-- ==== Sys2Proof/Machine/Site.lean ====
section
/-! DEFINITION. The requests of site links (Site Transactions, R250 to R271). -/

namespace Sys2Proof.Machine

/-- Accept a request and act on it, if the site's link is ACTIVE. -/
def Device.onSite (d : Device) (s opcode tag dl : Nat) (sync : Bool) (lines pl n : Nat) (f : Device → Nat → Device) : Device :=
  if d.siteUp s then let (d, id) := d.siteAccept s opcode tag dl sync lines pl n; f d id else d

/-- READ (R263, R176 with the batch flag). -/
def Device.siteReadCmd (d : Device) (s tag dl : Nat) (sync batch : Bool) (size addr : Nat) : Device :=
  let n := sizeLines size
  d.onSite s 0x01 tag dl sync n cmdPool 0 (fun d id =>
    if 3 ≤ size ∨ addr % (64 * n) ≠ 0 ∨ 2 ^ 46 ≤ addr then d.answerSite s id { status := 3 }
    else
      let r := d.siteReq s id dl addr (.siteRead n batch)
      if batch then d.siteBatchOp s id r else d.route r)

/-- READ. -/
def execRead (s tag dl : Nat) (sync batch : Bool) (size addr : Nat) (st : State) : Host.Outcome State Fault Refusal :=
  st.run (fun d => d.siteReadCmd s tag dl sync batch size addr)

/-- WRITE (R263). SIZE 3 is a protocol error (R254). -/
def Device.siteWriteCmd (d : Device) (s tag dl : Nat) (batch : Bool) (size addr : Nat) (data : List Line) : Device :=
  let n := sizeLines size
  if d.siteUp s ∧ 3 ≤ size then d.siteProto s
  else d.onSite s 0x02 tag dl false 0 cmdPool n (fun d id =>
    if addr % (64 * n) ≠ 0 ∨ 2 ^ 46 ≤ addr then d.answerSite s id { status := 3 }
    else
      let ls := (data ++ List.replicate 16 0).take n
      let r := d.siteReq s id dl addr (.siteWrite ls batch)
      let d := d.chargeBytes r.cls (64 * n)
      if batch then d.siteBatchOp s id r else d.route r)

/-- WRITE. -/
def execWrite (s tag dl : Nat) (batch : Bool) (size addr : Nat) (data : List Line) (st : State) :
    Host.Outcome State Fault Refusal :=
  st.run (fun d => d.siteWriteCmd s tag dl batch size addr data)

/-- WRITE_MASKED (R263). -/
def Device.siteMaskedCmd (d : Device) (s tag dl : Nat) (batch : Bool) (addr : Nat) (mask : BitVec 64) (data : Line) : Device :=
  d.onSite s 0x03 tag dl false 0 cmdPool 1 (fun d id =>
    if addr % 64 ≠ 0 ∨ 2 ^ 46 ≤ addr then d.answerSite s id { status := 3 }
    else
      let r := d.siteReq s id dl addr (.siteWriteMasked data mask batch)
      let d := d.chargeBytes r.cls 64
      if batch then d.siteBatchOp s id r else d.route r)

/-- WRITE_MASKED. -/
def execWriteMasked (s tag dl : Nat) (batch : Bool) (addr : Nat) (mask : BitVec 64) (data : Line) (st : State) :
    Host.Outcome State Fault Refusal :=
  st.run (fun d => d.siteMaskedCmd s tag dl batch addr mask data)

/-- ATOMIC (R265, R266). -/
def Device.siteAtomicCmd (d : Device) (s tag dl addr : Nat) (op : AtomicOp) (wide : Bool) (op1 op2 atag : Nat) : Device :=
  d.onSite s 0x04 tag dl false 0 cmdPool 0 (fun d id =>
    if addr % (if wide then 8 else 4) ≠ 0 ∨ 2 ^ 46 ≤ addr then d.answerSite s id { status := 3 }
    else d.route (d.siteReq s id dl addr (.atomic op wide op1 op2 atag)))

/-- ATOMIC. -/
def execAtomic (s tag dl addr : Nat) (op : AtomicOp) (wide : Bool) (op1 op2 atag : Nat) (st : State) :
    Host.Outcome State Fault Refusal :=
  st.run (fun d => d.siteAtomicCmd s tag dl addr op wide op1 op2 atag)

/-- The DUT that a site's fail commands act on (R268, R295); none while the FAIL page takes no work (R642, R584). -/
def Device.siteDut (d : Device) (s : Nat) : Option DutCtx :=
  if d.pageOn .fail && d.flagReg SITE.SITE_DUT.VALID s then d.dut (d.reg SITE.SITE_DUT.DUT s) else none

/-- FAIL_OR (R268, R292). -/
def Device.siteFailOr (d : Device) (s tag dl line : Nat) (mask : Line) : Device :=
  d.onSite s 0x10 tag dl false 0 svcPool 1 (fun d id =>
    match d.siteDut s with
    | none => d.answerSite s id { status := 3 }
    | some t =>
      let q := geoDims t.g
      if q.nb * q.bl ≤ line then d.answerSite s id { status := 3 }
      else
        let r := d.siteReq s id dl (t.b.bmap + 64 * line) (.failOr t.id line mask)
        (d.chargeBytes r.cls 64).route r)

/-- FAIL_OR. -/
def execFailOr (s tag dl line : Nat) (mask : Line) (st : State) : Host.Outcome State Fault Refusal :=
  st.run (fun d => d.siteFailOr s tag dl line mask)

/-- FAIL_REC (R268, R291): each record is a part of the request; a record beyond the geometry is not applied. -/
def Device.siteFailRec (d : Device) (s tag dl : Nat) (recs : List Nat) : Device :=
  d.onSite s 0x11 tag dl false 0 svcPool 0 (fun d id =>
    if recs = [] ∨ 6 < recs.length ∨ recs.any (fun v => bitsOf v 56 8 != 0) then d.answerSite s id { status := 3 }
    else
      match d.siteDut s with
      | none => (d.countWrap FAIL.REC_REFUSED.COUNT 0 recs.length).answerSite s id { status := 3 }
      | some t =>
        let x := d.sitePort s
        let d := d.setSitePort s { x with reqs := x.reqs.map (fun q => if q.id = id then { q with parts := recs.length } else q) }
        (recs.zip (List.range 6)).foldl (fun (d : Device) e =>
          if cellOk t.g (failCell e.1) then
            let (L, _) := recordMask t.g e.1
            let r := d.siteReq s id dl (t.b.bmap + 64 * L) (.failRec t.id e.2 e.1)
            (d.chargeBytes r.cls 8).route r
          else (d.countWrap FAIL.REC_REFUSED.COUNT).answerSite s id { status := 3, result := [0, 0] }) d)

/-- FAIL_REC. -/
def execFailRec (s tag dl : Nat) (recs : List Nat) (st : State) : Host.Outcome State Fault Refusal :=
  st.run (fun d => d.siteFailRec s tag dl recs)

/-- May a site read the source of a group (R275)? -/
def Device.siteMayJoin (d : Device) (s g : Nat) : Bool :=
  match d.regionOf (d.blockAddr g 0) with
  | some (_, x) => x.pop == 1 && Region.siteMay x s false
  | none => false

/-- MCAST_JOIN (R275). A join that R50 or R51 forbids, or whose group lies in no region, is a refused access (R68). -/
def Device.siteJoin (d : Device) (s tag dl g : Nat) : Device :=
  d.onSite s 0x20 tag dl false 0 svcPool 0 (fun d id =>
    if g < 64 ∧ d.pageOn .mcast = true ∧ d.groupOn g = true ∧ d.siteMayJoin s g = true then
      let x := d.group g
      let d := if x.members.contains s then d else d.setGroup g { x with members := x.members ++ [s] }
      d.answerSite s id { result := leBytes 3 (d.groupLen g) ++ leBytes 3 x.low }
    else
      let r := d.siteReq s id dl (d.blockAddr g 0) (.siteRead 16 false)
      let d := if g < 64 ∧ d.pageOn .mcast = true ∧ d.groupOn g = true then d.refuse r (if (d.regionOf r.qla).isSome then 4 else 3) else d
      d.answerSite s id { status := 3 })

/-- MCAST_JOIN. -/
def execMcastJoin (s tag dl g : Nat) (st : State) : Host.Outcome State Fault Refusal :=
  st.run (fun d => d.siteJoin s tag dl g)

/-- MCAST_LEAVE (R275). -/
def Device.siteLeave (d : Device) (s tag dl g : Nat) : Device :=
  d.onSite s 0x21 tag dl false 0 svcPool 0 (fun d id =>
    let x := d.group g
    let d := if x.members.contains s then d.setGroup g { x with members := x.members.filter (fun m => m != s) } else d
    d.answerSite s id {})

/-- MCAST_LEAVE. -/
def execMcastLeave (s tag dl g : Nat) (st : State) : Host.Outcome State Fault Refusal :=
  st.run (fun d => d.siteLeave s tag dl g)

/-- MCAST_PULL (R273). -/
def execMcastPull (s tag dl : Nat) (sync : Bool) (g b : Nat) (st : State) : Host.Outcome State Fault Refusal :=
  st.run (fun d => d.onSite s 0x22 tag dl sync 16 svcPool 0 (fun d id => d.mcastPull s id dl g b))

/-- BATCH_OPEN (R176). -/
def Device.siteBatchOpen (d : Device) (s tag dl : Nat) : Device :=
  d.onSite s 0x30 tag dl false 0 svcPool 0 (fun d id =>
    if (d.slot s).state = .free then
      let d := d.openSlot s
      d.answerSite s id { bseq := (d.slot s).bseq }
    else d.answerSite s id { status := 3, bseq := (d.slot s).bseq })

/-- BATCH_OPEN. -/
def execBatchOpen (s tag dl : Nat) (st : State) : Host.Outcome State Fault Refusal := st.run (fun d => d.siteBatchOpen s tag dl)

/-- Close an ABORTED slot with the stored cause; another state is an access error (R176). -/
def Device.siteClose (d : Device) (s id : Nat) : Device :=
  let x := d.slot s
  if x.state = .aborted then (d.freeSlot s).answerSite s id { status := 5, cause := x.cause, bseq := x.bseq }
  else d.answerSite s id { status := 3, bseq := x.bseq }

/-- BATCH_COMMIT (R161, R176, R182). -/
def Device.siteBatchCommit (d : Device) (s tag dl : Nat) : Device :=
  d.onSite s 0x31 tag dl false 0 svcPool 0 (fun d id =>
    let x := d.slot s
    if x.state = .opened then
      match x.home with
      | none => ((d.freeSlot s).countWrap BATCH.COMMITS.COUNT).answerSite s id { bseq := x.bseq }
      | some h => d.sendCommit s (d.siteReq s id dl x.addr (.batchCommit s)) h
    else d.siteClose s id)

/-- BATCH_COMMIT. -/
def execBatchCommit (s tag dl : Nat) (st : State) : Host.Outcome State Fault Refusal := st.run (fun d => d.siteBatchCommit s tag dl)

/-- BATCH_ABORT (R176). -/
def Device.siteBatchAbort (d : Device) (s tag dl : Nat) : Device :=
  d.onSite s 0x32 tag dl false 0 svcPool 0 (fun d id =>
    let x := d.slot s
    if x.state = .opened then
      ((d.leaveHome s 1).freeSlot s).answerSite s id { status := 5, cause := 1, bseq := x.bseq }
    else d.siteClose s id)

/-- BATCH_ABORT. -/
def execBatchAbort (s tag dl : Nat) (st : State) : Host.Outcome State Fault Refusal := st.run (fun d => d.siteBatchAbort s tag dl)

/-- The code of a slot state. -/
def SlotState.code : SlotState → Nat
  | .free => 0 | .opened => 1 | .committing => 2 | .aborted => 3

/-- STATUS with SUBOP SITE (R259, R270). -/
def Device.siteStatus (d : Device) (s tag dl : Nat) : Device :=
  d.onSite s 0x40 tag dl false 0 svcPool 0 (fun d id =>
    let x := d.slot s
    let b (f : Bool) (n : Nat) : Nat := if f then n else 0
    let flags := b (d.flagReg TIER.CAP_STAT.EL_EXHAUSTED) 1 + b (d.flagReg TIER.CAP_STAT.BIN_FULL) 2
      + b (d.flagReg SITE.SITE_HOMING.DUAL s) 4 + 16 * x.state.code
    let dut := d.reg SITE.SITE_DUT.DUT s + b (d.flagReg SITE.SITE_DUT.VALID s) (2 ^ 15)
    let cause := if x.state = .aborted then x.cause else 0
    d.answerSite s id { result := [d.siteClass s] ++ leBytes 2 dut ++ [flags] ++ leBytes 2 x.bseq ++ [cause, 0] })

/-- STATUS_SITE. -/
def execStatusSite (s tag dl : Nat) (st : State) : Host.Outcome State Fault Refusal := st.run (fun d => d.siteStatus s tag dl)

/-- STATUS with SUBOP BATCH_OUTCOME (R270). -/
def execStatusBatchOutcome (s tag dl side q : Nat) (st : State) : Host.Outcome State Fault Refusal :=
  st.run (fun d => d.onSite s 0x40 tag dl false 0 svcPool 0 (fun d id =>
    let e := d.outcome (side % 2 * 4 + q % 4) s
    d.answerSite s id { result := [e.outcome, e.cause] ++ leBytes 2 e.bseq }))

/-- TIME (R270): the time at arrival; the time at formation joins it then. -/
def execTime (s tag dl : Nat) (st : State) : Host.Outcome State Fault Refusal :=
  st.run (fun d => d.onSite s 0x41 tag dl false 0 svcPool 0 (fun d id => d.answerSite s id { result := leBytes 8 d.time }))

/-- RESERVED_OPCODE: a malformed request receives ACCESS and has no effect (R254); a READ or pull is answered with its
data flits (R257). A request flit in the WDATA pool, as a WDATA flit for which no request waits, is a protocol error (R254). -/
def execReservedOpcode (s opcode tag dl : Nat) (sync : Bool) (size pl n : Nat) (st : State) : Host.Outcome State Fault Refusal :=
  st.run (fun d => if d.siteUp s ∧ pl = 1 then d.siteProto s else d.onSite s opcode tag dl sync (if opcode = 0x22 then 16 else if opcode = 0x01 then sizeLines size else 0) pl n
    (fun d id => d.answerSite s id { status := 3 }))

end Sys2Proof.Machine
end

--- --- ---

◆ **To do**
What is needed is a verbatim copy of every line in the records above from the one containing "slot state. -/" down to the one containing "16 * x.state.code", both included, and nothing more.

◆ **Task output**
/-- The code of a slot state. -/
def SlotState.code : SlotState → Nat
  | .free => 0 | .opened => 1 | .committing => 2 | .aborted => 3

/-- STATUS with SUBOP SITE (R259, R270). -/
def Device.siteStatus (d : Device) (s tag dl : Nat) : Device :=
  d.onSite s 0x40 tag dl false 0 svcPool 0 (fun d id =>
    let x := d.slot s
    let b (f : Bool) (n : Nat) : Nat := if f then n else 0
    let flags := b (d.flagReg TIER.CAP_STAT.EL_EXHAUSTED) 1 + b (d.flagReg TIER.CAP_STAT.BIN_FULL) 2
      + b (d.flagReg SITE.SITE_HOMING.DUAL s) 4 + 16 * x.state.code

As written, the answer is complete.